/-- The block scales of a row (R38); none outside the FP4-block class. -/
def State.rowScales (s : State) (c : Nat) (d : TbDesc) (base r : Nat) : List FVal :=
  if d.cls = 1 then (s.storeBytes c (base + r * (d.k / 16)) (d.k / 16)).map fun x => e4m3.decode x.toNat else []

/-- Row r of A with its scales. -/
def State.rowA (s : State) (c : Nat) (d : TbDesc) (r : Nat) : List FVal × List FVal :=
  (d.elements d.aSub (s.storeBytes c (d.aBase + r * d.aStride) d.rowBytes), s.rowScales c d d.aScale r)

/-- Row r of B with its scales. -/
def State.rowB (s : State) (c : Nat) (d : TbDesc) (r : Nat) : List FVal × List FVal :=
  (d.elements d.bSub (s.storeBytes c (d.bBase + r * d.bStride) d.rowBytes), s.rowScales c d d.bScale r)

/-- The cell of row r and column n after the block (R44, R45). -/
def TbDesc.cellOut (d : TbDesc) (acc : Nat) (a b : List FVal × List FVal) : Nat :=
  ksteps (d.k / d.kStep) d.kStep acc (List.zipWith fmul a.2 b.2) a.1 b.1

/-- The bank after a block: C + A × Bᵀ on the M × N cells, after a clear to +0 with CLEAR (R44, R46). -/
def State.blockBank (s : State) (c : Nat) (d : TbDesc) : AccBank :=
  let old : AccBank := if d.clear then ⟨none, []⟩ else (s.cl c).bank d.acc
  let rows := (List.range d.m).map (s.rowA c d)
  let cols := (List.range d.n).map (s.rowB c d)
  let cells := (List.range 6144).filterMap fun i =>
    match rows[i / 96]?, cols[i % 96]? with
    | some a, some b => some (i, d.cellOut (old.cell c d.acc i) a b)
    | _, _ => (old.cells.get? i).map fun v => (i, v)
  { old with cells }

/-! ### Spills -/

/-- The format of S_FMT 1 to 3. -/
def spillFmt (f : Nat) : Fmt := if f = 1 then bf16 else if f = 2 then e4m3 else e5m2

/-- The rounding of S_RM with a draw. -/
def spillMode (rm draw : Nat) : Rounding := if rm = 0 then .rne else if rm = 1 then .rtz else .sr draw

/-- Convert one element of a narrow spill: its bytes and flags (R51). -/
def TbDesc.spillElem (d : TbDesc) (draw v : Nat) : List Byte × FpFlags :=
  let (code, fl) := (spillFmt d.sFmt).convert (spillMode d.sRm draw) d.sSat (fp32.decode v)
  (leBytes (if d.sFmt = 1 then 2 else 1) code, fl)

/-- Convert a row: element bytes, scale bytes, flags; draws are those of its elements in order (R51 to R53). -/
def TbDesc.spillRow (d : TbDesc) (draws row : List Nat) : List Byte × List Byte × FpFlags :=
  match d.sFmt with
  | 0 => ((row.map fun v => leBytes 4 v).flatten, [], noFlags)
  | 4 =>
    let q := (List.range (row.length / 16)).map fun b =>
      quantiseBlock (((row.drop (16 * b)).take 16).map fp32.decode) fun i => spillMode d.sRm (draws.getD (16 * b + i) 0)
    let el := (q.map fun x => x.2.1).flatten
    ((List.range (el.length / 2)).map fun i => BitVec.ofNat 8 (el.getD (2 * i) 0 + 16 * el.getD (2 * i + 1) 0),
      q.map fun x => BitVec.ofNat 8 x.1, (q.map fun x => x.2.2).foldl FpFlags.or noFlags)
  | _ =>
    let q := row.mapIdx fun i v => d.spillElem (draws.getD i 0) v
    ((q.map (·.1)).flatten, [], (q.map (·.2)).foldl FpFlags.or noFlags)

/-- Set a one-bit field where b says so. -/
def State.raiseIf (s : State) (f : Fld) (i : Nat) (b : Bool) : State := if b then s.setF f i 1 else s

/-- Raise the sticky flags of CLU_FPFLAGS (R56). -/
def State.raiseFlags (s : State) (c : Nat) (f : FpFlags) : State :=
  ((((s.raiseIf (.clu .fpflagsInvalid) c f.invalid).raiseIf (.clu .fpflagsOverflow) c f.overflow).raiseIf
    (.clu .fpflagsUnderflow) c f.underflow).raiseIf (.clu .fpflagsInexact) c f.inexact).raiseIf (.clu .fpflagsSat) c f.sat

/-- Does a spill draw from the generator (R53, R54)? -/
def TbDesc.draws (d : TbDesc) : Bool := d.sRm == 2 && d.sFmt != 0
* * *
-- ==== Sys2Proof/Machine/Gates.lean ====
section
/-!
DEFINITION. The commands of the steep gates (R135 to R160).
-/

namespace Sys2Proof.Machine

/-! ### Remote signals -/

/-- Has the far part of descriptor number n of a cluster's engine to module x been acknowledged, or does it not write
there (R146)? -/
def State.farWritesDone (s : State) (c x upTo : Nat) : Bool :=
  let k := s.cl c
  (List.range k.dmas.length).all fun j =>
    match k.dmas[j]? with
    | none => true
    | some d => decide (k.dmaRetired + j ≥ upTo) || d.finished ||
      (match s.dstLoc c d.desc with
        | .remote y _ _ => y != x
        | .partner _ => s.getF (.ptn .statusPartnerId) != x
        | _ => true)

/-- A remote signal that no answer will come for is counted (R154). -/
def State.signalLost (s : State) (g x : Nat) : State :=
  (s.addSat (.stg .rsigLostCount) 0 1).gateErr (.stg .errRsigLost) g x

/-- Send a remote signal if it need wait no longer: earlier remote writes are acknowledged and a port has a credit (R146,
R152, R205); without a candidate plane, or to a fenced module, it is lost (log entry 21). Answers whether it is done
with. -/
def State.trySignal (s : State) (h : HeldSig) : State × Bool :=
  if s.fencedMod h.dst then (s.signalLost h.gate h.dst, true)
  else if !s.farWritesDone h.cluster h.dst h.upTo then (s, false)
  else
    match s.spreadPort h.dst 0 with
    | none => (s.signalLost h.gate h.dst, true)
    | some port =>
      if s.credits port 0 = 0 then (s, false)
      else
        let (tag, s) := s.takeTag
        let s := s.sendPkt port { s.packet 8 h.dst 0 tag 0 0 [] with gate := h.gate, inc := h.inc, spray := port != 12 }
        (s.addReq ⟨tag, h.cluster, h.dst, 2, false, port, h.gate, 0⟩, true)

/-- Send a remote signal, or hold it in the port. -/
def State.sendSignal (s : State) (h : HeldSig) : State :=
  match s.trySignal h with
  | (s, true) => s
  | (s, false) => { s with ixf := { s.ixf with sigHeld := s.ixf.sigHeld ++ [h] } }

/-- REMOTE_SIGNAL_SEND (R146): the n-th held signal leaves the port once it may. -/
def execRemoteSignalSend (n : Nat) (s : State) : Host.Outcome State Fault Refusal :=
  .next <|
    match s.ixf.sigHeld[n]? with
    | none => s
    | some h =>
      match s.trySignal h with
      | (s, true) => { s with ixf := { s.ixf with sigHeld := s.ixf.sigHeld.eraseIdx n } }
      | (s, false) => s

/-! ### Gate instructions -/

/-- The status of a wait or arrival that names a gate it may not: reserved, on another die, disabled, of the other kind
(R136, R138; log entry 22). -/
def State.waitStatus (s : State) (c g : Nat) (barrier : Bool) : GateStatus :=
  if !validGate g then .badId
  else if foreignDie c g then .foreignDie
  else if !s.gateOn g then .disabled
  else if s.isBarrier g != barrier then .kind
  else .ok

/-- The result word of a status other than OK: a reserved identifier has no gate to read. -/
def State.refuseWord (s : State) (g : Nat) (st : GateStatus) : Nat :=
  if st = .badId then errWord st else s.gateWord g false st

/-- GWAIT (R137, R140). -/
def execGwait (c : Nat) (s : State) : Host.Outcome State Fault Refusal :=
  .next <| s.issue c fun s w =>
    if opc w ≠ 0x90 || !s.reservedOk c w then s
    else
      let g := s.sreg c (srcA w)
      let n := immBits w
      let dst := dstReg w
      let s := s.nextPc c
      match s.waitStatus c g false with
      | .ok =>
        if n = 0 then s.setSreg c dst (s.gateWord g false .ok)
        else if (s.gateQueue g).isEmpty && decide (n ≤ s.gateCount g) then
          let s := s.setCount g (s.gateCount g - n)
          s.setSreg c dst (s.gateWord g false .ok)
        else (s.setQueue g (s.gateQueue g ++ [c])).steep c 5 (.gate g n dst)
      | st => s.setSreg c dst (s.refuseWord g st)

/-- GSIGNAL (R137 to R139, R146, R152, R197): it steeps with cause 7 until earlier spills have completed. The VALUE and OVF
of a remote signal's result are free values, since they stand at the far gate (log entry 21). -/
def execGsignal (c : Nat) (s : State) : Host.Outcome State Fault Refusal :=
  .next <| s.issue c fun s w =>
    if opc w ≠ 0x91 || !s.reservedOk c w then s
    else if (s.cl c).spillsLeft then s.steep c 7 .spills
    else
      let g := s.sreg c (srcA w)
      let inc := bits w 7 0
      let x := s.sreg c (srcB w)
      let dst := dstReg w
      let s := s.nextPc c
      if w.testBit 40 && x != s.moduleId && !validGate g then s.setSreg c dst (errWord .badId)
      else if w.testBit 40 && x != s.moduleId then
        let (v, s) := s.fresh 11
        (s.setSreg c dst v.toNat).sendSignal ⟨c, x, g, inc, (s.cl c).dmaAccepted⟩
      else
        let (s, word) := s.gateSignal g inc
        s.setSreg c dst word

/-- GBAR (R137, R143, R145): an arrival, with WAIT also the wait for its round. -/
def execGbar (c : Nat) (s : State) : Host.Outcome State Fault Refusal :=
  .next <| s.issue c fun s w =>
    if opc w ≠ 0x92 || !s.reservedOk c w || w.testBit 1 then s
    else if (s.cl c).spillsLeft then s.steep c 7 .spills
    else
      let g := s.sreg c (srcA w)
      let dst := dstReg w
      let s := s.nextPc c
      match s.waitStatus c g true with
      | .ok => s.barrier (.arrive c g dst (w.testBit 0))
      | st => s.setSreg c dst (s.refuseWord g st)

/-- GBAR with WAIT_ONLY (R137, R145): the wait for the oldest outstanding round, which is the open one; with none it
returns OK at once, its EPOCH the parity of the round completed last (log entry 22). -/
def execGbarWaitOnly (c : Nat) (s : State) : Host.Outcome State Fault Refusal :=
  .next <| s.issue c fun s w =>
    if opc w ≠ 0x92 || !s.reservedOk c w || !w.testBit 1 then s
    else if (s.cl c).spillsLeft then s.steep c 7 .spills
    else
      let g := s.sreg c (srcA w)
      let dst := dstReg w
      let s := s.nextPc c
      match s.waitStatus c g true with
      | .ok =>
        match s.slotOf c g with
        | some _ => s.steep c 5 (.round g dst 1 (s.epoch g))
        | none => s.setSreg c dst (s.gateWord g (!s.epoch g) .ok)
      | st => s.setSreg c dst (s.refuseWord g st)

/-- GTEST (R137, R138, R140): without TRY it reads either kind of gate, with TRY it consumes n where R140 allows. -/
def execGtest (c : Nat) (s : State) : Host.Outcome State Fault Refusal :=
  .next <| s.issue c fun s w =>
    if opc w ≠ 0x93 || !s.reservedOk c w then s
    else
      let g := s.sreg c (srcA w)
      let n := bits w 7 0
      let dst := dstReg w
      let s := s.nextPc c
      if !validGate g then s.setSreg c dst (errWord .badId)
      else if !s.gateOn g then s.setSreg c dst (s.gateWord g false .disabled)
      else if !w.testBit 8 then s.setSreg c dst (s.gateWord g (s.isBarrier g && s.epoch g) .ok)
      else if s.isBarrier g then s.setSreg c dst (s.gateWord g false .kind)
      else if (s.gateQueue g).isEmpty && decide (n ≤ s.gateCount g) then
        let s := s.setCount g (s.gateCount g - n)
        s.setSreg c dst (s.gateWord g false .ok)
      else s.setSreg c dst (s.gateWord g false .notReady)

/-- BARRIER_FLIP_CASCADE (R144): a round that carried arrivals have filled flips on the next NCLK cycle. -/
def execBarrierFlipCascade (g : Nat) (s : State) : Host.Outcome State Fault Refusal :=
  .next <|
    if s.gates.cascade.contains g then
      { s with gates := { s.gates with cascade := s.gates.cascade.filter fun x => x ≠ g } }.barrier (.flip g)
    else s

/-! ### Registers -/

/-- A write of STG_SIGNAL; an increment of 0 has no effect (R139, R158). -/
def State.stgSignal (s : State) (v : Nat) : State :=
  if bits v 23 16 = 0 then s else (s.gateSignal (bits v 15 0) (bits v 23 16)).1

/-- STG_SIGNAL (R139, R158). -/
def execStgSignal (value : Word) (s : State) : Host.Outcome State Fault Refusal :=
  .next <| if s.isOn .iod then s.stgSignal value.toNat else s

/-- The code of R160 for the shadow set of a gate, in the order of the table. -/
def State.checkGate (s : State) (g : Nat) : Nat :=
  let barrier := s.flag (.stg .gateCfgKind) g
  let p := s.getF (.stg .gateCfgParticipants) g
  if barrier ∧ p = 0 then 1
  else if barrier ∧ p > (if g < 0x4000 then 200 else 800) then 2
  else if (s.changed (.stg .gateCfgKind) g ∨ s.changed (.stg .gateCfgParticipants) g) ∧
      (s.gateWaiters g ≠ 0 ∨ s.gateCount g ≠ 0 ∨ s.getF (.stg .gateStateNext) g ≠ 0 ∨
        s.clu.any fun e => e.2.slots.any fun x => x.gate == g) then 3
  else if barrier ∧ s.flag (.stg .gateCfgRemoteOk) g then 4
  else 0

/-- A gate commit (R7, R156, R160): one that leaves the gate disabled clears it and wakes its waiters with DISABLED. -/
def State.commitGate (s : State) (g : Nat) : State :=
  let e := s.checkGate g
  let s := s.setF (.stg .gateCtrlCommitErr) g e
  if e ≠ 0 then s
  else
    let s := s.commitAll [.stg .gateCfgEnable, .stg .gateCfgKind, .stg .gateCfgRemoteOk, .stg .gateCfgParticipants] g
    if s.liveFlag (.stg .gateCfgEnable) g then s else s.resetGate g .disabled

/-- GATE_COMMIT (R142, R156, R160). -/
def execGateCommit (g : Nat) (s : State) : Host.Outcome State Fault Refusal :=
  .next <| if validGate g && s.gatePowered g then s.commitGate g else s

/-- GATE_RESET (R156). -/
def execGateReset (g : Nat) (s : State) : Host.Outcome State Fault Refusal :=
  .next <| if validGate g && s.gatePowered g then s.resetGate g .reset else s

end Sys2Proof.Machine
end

EXERCISE PROMPT:
Please return every line of the material above that includes "match".

EXERCISE OUTPUT:
    match rows[i / 96]?, cols[i % 96]? with
  match d.sFmt with
    match k.dmas[j]? with
      (match s.dstLoc c d.desc with
    match s.spreadPort h.dst 0 with
  match s.trySignal h with
    match s.ixf.sigHeld[n]? with
      match s.trySignal h with
      match s.waitStatus c g false with
      match s.waitStatus c g true with
      match s.waitStatus c g true with
        match s.slotOf c g with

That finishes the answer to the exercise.